By Andrew
About time! This has to be one of the most highly anticipated albums in the world of dance music in the past few years, notwithstanding the abominable Daft Punk fiasco which will no longer be named on this blog. Abandon Ship has been pushed back further and further release date wise and even this particular version (probably the last) was accidentally leaked by iTunes itself during the beginning of November. But does it stand up to the heavy publicity and anticipation it solicits?
Knife Party, for those that don’t know, are a duo of ex Pendulum collaborators making it on their own in a more dubstep and ‘bangers’ incarnation. Rob Swires and Gareth McGrillen are fast becoming legends in the dance world with gigs across the world shining the limelight on the Australian dance scene. Similarly the way Melbourne Bounce has finally gotten the city’s name pronounce properly by Americans, Abandon Ship sets the stage for an all-out Australian assault on the rather humdrum dance music scene of the last few years. But not long after announcing their debut LP, murmurs about the death of EDM started to circle and suggestions to Swires and McGrillen leaned precariously towards them just releasing all three previous Eps as an album to fulfil the contract and getting the fuck out of dodge and back to Pendulum. In true Swires form, stating “I realised that if an artist I liked released an album of old tunes, I’d be pissed off”, the album was written from scratch and twelve songs hit the release date two weeks earlier than expected.
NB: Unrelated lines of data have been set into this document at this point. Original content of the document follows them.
-- ==== Sys2Proof/Machine/Sources.lean ====
section
/-! DEFINITION. The module as the source of fabric transactions: responses, resends and timeouts (R70, R266, R268, R288,
R289). -/

namespace Sys2Proof.Machine

/-- The outstanding transaction of a node and tag. -/
def findTxn (s : State) (node : Nat) (tag : BitVec 32) : Option Txn :=
  s.fab.txns.find? (fun t => t.issued && t.node == node && t.tag == tag)

/-- A transaction ends; what waited behind it may go (R266). -/
def endTxn (s : State) (t : Txn) : State :=
  answerMirrors (issueAll { s with fab := { s.fab with txns := s.fab.txns.filter (fun x => !(x.node == t.node && x.tag == t.tag)) } } t.node)

/-- The instance of a ring still waits for its chunks. -/
def instanceWaits (s : State) (ring : Nat) : Bool :=
  (flightOf s ring).any (fun c => c.coll.isSome && c.discard.isNone && decide (c.status.toNat < 0x10) && !sealedOn s ring)

/-- A chunk that was not applied goes again with a new tag while its instance waits (R282). -/
def resendChunk (s : State) (t : Txn) : State :=
  match t.ring with
  | none => s
  | some ring =>
    if instanceWaits s ring then
      ask s (some ring) (Ask.plain kCollective t.node t.pkt.addr t.pkt.operand t.pkt.data)
    else s

/-- A remote add of a ring's command is lost (R70). -/
def loseAdd (s : State) (ring : Nat) (t : Txn) : State :=
  match flightOf s ring with
  | none => s
  | some c =>
    setFlight (countP s 0x3212 c.part 1) ring (fun f => { f with
      latched := f.latched ++ [t.node * 4096 + t.pkt.addr % 4096] })

/-- A transaction has ended with a failure: its command fails with the status (spec/10 "Response codes and their outcome
at the source"), one that waited for its operands with undefined outputs; members of its collective are told (R288). A command past
its commit point stays committed: what its last write should have brought is lost (DEDUCED, log entry 66). -/
def failTxn (s : State) (t : Txn) (status : Nat) : State :=
  match t.ring with
  | none => s
  | some ring =>
    if t.pkt.kind = kTally then loseAdd s ring t
    else if sealedOn s ring then s
    else if (flightOf s ring).any (fun f => f.coll.isSome) then failColl s ring status
    else setFlight s ring (fun f =>
      if 0x10 ≤ f.status.toNat then f
      else { f with
        status := BitVec.ofNat 8 status, acts := [], executed := f.executed || opcOf f.desc != 4
        wrote := if f.executed || f.partOn then f.wrote else f.wrote ++ outRanges s f })

/-- What a DONE response brings: READ data, or an atomic's old value (R289). -/
def doneBytes (t : Txn) (p : Packet) : List Byte :=
  if t.pkt.kind = kRead then padTo t.pkt.len p.data else if t.pkt.kind = kAtomic then leBytes 8 p.operand else []

/-- Data for an output of a ring's command: it stands at its place once the command commits (R34); a place on another node is
written there (R253), and one in host memory is durable once Falyndi carries it (R42). -/
def takeOutput (s : State) (ring a : Nat) (bs : List Byte) : State :=
  let s := setFlight s ring (fun f =>
    { f with results := f.results ++ [(a, bs)], hostLate := f.hostLate || (hostRange a && !falyndiUp s) })
  if remoteAddr s a then asks (some ring) s (writeAsks false a bs) else s

/-- The data of a DONE response goes to its place: an operand fetched from another node stands in the model's copy of that
node's memory (R229). -/
def takeDone (s : State) (t : Txn) (p : Packet) : State :=
  match t.dst, t.ring with
  | some a, some ring =>
    if (doneBytes t p).isEmpty then s
    else if a = t.pkt.addr then store s a (doneBytes t p)
    else takeOutput s ring a (doneBytes t p)
  | some a, none => gWrite s a (doneBytes t p)
  | none, _ => s

/-- A chunk was acknowledged: its instance has progressed (R288). -/
def noteAck (s : State) (t : Txn) : State :=
  match t.ring with
  | some ring =>
    if t.pkt.kind = kCollective then
      setFlight s ring (fun f => { f with coll := f.coll.map (fun i => { i with lastTick := BitVec.ofNat 64 (now s) }) })
    else s
  | none => s

/-- An access that the lender could not correct ends the borrower's command as a fault; the lender has the record
(R240). -/
def remoteFault (s : State) (t : Txn) : State :=
  match t.ring.bind (flightOf s) with
  | some c => discardParts s [c.part] 0x10 0
  | none => s

/-- A response to an outstanding transaction; any other is discarded (R268). -/
def takeResponse (s : State) (p : Packet) : State :=
  if p.life = 0 then dropExpired s
  else match findTxn s p.src (BitVec.ofNat 32 p.tag) with
    | none => s
    | some t =>
      match p.code with
      | 0 => endTxn (noteAck (takeDone s t p) t) t
      | 1 => endTxn (failTxn (countT s 0x328D 1) t 0x32) t
      | 2 => endTxn (failTxn s t 0x34) t
      | 3 => if t.pkt.kind = kCollective then resendChunk (endTxn s t) t else s
      | 4 => if t.pkt.kind = kTally then endTxn (failTxn s t 0x34) t else remoteFault (endTxn s t) t
      | _ => if t.pkt.kind = kTally then endTxn (failTxn s t 0x34) t else remoteFault (endTxn s t) t

/-- The module's table of outstanding transactions runs: a warm reset keeps it (R378). -/
def tableRuns (s : State) : Bool := s.pwr.inputOk && (live s || s.pwr.resetRunning == some .warm)

/-- RESPONSE. -/
def execResponse (pkt : Packet) (s : State) : Host.Outcome State Fault Refusal :=
  .next (if tableRuns s && pkt.kind == kResponse && pkt.dest == nodeId s then takeResponse s pkt else s)

/-- TXN_RETRY: the original tag, the remaining LIFE. -/
def retryTxn (s : State) (node : Nat) (tag : BitVec 32) : State :=
  match findTxn s node tag with
  | none => s
  | some t =>
    if t.deadline.toNat ≤ now s then s
    else sendPacket (countT s 0x328B 1) (packetLife t.pkt (t.deadline.toNat - now s))

def execTxnRetry (node : BitVec 16) (tag : BitVec 32) (s : State) : Host.Outcome State Fault Refusal :=
  .next (if tableRuns s then retryTxn s node.toNat tag else s)

/-- FABRIC_TIMEOUT: the transaction timeout has passed. A chunk's instance waits as R288 has it. -/
def timeoutTxn (s : State) (node : Nat) (tag : BitVec 32) : State :=
  match findTxn s node tag with
  | none => s
  | some t =>
    if now s < t.deadline.toNat then s
    else
      let s := countT s 0x328C 1
      if t.pkt.kind = kCollective then resendChunk (endTxn s t) t else endTxn (failTxn s t 0x33) t

def execFabricTimeout (node : BitVec 16) (tag : BitVec 32) (s : State) : Host.Outcome State Fault Refusal :=
  .next (if tableRuns s then timeoutTxn s node.toNat tag else s)

/-- COLL_WAIT_TIMEOUT: no chunk of the instance has arrived or been acknowledged for the wait limit (R288). -/
def collTimeout (s : State) (ring : Nat) : State :=
  match flightOf s ring with
  | none => s
  | some c =>
    match c.coll with
    | none => s
    | some inst =>
      if now s < inst.lastTick.toNat + max (collWaitMs c.desc * 25000) (txnTicks s) ∨ c.discard.isSome ∨ sealedOn s ring then s
      else failColl s ring 0x33

def execCollWaitTimeout (ring : RingId) (s : State) : Host.Outcome State Fault Refusal :=
  .next (if live s then collTimeout s ring.toNat else s)

end Sys2Proof.Machine
end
Abandon Ship is a quirky little album. Not content with just producing the rousing bangers they are renown for, there are some very cheeky additions which beg you to take notice. Ranging mostly through electro, house and dancefloor bangers are some bizarre disco, garage and funk soul tracks but delivered in an almost self-referential way as if self-aware of the stupidity, the death of their respective dance styles and deliberately trying to say ‘We can do this better than anyone’. I guess its anyone’s choice to believe they have pulled this off or failed, but you have to give them credit for handling it this way. Unlike Disclosure, whose garage throwback was basically just that; a throwback, Abandon Ship’s trips through dance music history are almost homage and in many ways, elevated.
In amongst the tracklisting are a bunch of extra cheeky references to other songs and ‘Give It Up’ even lays it out for fans with the build up, drop and even the chorus pointing towards previous hit ‘Bonfire’ – “BO-Give It Up!”. ‘EDM Trend Machine’ has the balls to tell it like it is with garage/house style track with a punchy build which basically kicks you in the balls and then returns to the common style being led out in the death of EDM right now. Plain, boring, housy trash that’s played from a CD while long haired half Asian DJs and pretty boy knob twiddlers instead of pushing boundaries in their genre.
Overall I have to say I’m not particularly impressed by the entire album, but there are more than a few tracks to keep you coming back. I know I will use quite a few in future sets over 2015, but album of 2014 it is not. It feels a little hobbled in its delivered and its inception and although I would have gotten any Knife Party album they released, I think the strength of previous EPs overshadow this album just a tiny bit. After all, this is the duo that brought you Internet Friends and how can anyone come any further along than that?